For most reasonable search regexes, it's reasonably fast if your repository is already cached in memory. However, it's still fairly heavyweight, and the cost of running even these reasonable searches hundreds or thousands of times a second becomes significant.
When you add to this the fact that it's possible to deliberately construct regexes that are much more complicated to evaluate (particularly if you allow extensions beyond a true regular language) - potentially being a DoS target - and many repos won't be cached when the search comes in (or caching them would also be very expensive), the costs just get higher.
In contrast, a simple keyword search can be performed with a predictable, low cost, so it's no wonder that they'd prefer to implement this instead.
>When you add to this the fact that it's possible to deliberately construct regexes that are much more complicated to evaluate (particularly if you allow extensions beyond a true regular language) - potentially being a DoS target
Only if you allow extensions, but then they aren't regular expressions.
Ahhh, "extension" meaning not in the POSIX basic definition. Sure. Though I don't know many tools that implement REs in that basic form. They almost all include features outside that definition.
No, extension as in it is not regular. Nothing to do with POSIX. RE2, Go and Rust do not provide backreference support in exchange for predictable performance.
There are plenty of regex engines that are guaranteed O(n) for all regexes they accept. There's re2, go-regex, and rust-regex just to list a few popular ones.

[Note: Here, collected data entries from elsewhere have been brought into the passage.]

/-! ### Chapter 8: the feeder, and the commands of a playback -/

/-- ADVANCE, BREAK, RESUME and MASTER-RATE. ADVANCE outside a STEP playback is refused, with a slot that is not
EMPTY it is an overrun, and otherwise it ends the section wait, releases the WAITING entry, or waits in the slot
(section 8.5). BREAK marks the top pass, or sets the loop-end flag of a LOOP with an empty stack (section 8.5).
RESUME takes HELD to PLAYING once the class is NONE (section 9.4). MASTER-RATE sets M, cut at 1024, and a local
ceiling that has moved by 32 or more is announced in a PACE frame, handed over at once and before the ANSWER,
which is handed over last in RESUME too, as log entry 44 says (sections 9.2 and 9.6). An entry whose end T has
passed is released too, as log entry 47 says. -/
def Obligations.PlaybackIsCommanded : Prop :=
  (∀ (s s1 : State) (c : Command), Delivered pickAdvance s c () s1 →
    (inPlay s.tc.mode = false → exec .advance s = .next (refuse c .busy s1)) ∧
    (inPlay s.tc.mode = true → s.tc.ctx.map PlayContext.mode ≠ some .step →
      exec .advance s = .next (refuseWith c .busy { name := .notStep } s1)) ∧
    (inPlay s.tc.mode = true → s.tc.ctx.map PlayContext.mode = some .step →
      (s.fd.slot ≠ .empty → exec .advance s = .next (countAdvanceOverrun s1)) ∧
      (s.fd.slot = .empty → s.fd.sectionWait = true →
        exec .advance s = .next (answerDone c (s1.setFd { s.fd with sectionWait := false }))) ∧
      (∀ before e after, s.fd.slot = .empty → s.fd.sectionWait = false →
        s.fd.queue = before ++ e :: after → e.sectionEnd = .waiting →
        (∀ b ∈ before, b.sectionEnd ≠ .waiting) →
        exec .advance s = .next (answerDone c (s1.setFd { s.fd with
          queue := before ++ { e with sectionEnd := .released } :: after, slot := .applied }))) ∧
      (s.fd.slot = .empty → s.fd.sectionWait = false → (∀ e ∈ s.fd.queue, e.sectionEnd ≠ .waiting) →
        exec .advance s = .next (answerDone c (s1.setFd { s.fd with slot := .held }))))) ∧
  (∀ (s s1 : State) (c : Command), Delivered pickBreak s c () s1 →
    (inPlay s.tc.mode = false → exec .brk s = .next (refuse c .busy s1)) ∧
    (inPlay s.tc.mode = true →
      (∀ p rest, s.fd.stack = p :: rest →
        exec .brk s = .next (answerDone c (s1.setFd { s.fd with
          stack := { p with breakRequested := true } :: rest }))) ∧
      (s.fd.stack = [] → s.tc.ctx.map PlayContext.mode = some .loop →
        exec .brk s = .next (answerDone c (s1.setFd { s.fd with loopEnd := true }))) ∧
      (s.fd.stack = [] → s.tc.ctx.map PlayContext.mode ≠ some .loop →
        exec .brk s = .next (answerDone c s1)))) ∧
  (∀ (s s1 : State) (c : Command), Delivered pickResume s c () s1 →
    (s.tc.mode ≠ .held → exec .resume s = .next (refuse c .busy s1)) ∧
    (s.tc.mode = .held → s.su.effective ≠ .none → exec .resume s = .next (refuse c .stopped s1)) ∧
    (s.tc.mode = .held → s.su.effective = .none →
      ∃ t, exec .resume s = .next (answerDone c t) ∧ ChangesOnly [.lc, .pt, .tc] s t ∧
        t.tc = { s.tc with mode := .playing } ∧ t.pt.entries = s.pt.entries)) ∧
  (∀ (s s1 : State) (c : Command) (v : Nat), Delivered pickMasterRate s c v s1 →
    ∃ t, exec .masterRate s = .next (answerClamped c (decide (1024 < v)) t) ∧ ChangesOnly [.lc, .pu] s t ∧
      t.pu = { s.pu with master := min 1024 v, announced := t.pu.announced, paceTimer := t.pu.paceTimer } ∧
      (let announces := pacesIn s.tc.mode = true ∧
         32 ≤ ((localCeiling t : Int) - (s.pu.announced : Int)).natAbs
       (announces →
         t.pu.announced = localCeiling t ∧ t.pu.paceTimer = some s.cl.cfg.pacePeriod ∧
         (s1.lc.link ≠ .fault →
           t.lc.txq = (queueFrame (.pace { time := s.pu.t, rate := BitVec.ofNat 16 s.pu.r,
                                           ceiling := BitVec.ofNat 16 (localCeiling t) }) s1.lc.txq).1)) ∧
       (¬ announces →
         t.pu.announced = s.pu.announced ∧ t.pu.paceTimer = s.pu.paceTimer ∧ t.lc = s1.lc)))

/-- FEEDER_READ_DONE while the feeder builds. Without a source pose the read gives the source keyframe;
otherwise it gives the end keyframe and the entry joins the queue as one event: its number is the next sequence
number, which rises by 1; its records, its pass context with the mark that starts at the arrival keyframe, the
decisions at its end (repeat, pop, onward, wrap or final, where the loop-end flag of a LOOP is cleared) and its
section end follow; the cursor goes beyond it (sections 8.2 to 8.6). That the feeder builds nothing during a
section wait is log entry 13. -/
def Obligations.FeederBuildsTheNextEntry : Prop :=
  ∀ (s : State) (c : PlayContext), s.tc.ctx = some c → feederWants s = true →
    (s.fd.cursor.pose = none → s.fd.sourceRead = none →
      exec .feederReadDone s = .next (s.setFd { s.fd with
        sourceRead := some (readKeyframe s.ts c.take s.fd.cursor.source) })) ∧
    (∀ q, s.fd.cursor.pose.or s.fd.sourceRead = some q →
      ∃ t e, exec .feederReadDone s = .next t ∧ ChangesOnly [.fd] s t ∧
        t.fd.queue = s.fd.queue ++ [e] ∧ e.seq = s.fd.nextSeq ∧ t.fd.nextSeq = s.fd.nextSeq + 1 ∧
        t.fd.sourceRead = none ∧ t.fd.sectionWait = s.fd.sectionWait ∧ t.fd.retired = s.fd.retired ∧
        (let take := entryOf s c.take
         let a := s.fd.cursor.arrival
         let b := a + 1
         let endFrame := readKeyframe s.ts c.take b
         let onward := ∀ p ∈ e.stack.head?, p.stop = b → p.breakRequested = true ∨ p.remaining = 1
         e.t0 = s.fd.cursor.t0 ∧ e.dur = take.interval ∧ e.source = s.fd.cursor.source ∧ e.stop = b ∧
         e.zeroStart = s.fd.cursor.atRest ∧ e.loopEnd = s.fd.loopEnd ∧
         (∀ i, configured s i = true → e.spans.get i =
           { p0 := (q.get i).pos, p1 := (endFrame.get i).pos,
             v0 := (q.get i).vel, v1 := (endFrame.get i).vel }) ∧
         ((∀ k m, take.marks.get k = some m → m.start ≠ a) → e.stack = s.fd.stack) ∧
         (∀ k m, take.marks.get k = some m → m.start = a →
           (∀ j n, take.marks.get j = some n → n.start = a → j = k) →
           ((∃ p ∈ s.fd.stack.head?, p.start = m.start ∧ p.stop = m.stop) → e.stack = s.fd.stack) ∧
           ((¬ ∃ p ∈ s.fd.stack.head?, p.start = m.start ∧ p.stop = m.stop) → e.stack =
             { start := m.start, stop := m.stop, remaining := m.count, breakRequested := false } ::
               s.fd.stack)) ∧
         (∀ p rest, e.stack = p :: rest → p.stop = b → p.breakRequested = false → p.remaining ≠ 1 →
           t.fd.stack = { p with remaining := p.remaining - 1 } :: rest ∧ e.final = false ∧
             t.fd.cursor.arrival = p.start ∧ t.fd.loopEnd = s.fd.loopEnd) ∧
         (∀ p rest, e.stack = p :: rest → p.stop = b → (p.breakRequested = true ∨ p.remaining = 1) →
           t.fd.stack = rest) ∧
         ((∀ p ∈ e.stack.head?, p.stop ≠ b) → t.fd.stack = e.stack) ∧
         (onward → b ≠ take.count - 1 →
           e.final = false ∧ t.fd.cursor.arrival = b ∧ t.fd.loopEnd = s.fd.loopEnd) ∧
         (onward → b = take.count - 1 → c.mode = .loop → s.fd.loopEnd = false →
           e.final = false ∧ t.fd.cursor.arrival = 0 ∧ t.fd.loopEnd = false) ∧
         (onward → b = take.count - 1 → (c.mode ≠ .loop ∨ s.fd.loopEnd = true) →
           e.final = true ∧ e.zeroEnd = true ∧ e.sectionEnd = .none ∧ t.fd.finalBuilt = true ∧
             t.fd.slot = s.fd.slot ∧ t.fd.loopEnd = (if c.mode = .loop then false else s.fd.loopEnd)) ∧
         (e.final = false →
           t.fd.finalBuilt = s.fd.finalBuilt ∧ t.fd.cursor.source = b ∧ t.fd.cursor.t0 = endTime e ∧
           t.fd.cursor.atRest = e.zeroEnd ∧
           (∃ pose, t.fd.cursor.pose = some pose ∧
             ∀ i, configured s i = true → pose.get i = endFrame.get i) ∧
           ((c.mode = .step ∧ b ∈ take.cues) →
             e.zeroEnd = true ∧
             e.sectionEnd = (if s.fd.slot = .held then .released else .waiting) ∧
             t.fd.slot = (if s.fd.slot = .held then .applied else s.fd.slot)) ∧
           (¬ (c.mode = .step ∧ b ∈ take.cues) →
             e.zeroEnd = false ∧ e.sectionEnd = .none ∧ t.fd.slot = s.fd.slot))))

They still use Perl-like syntax, and might still be able to parse non-regular languages, but you don't need to worry about users deliberately crafting regexes to eat up CPU time like PCRE.
When you add to this the fact that it's possible to deliberately construct regexes that are much more complicated to evaluate (particularly if you allow extensions beyond a true regular language) - potentially being a DoS target - and many repos won't be cached when the search comes in (or caching them would also be very expensive), the costs just get higher.
In contrast, a simple keyword search can be performed with a predictable, low cost, so it's no wonder that they'd prefer to implement this instead.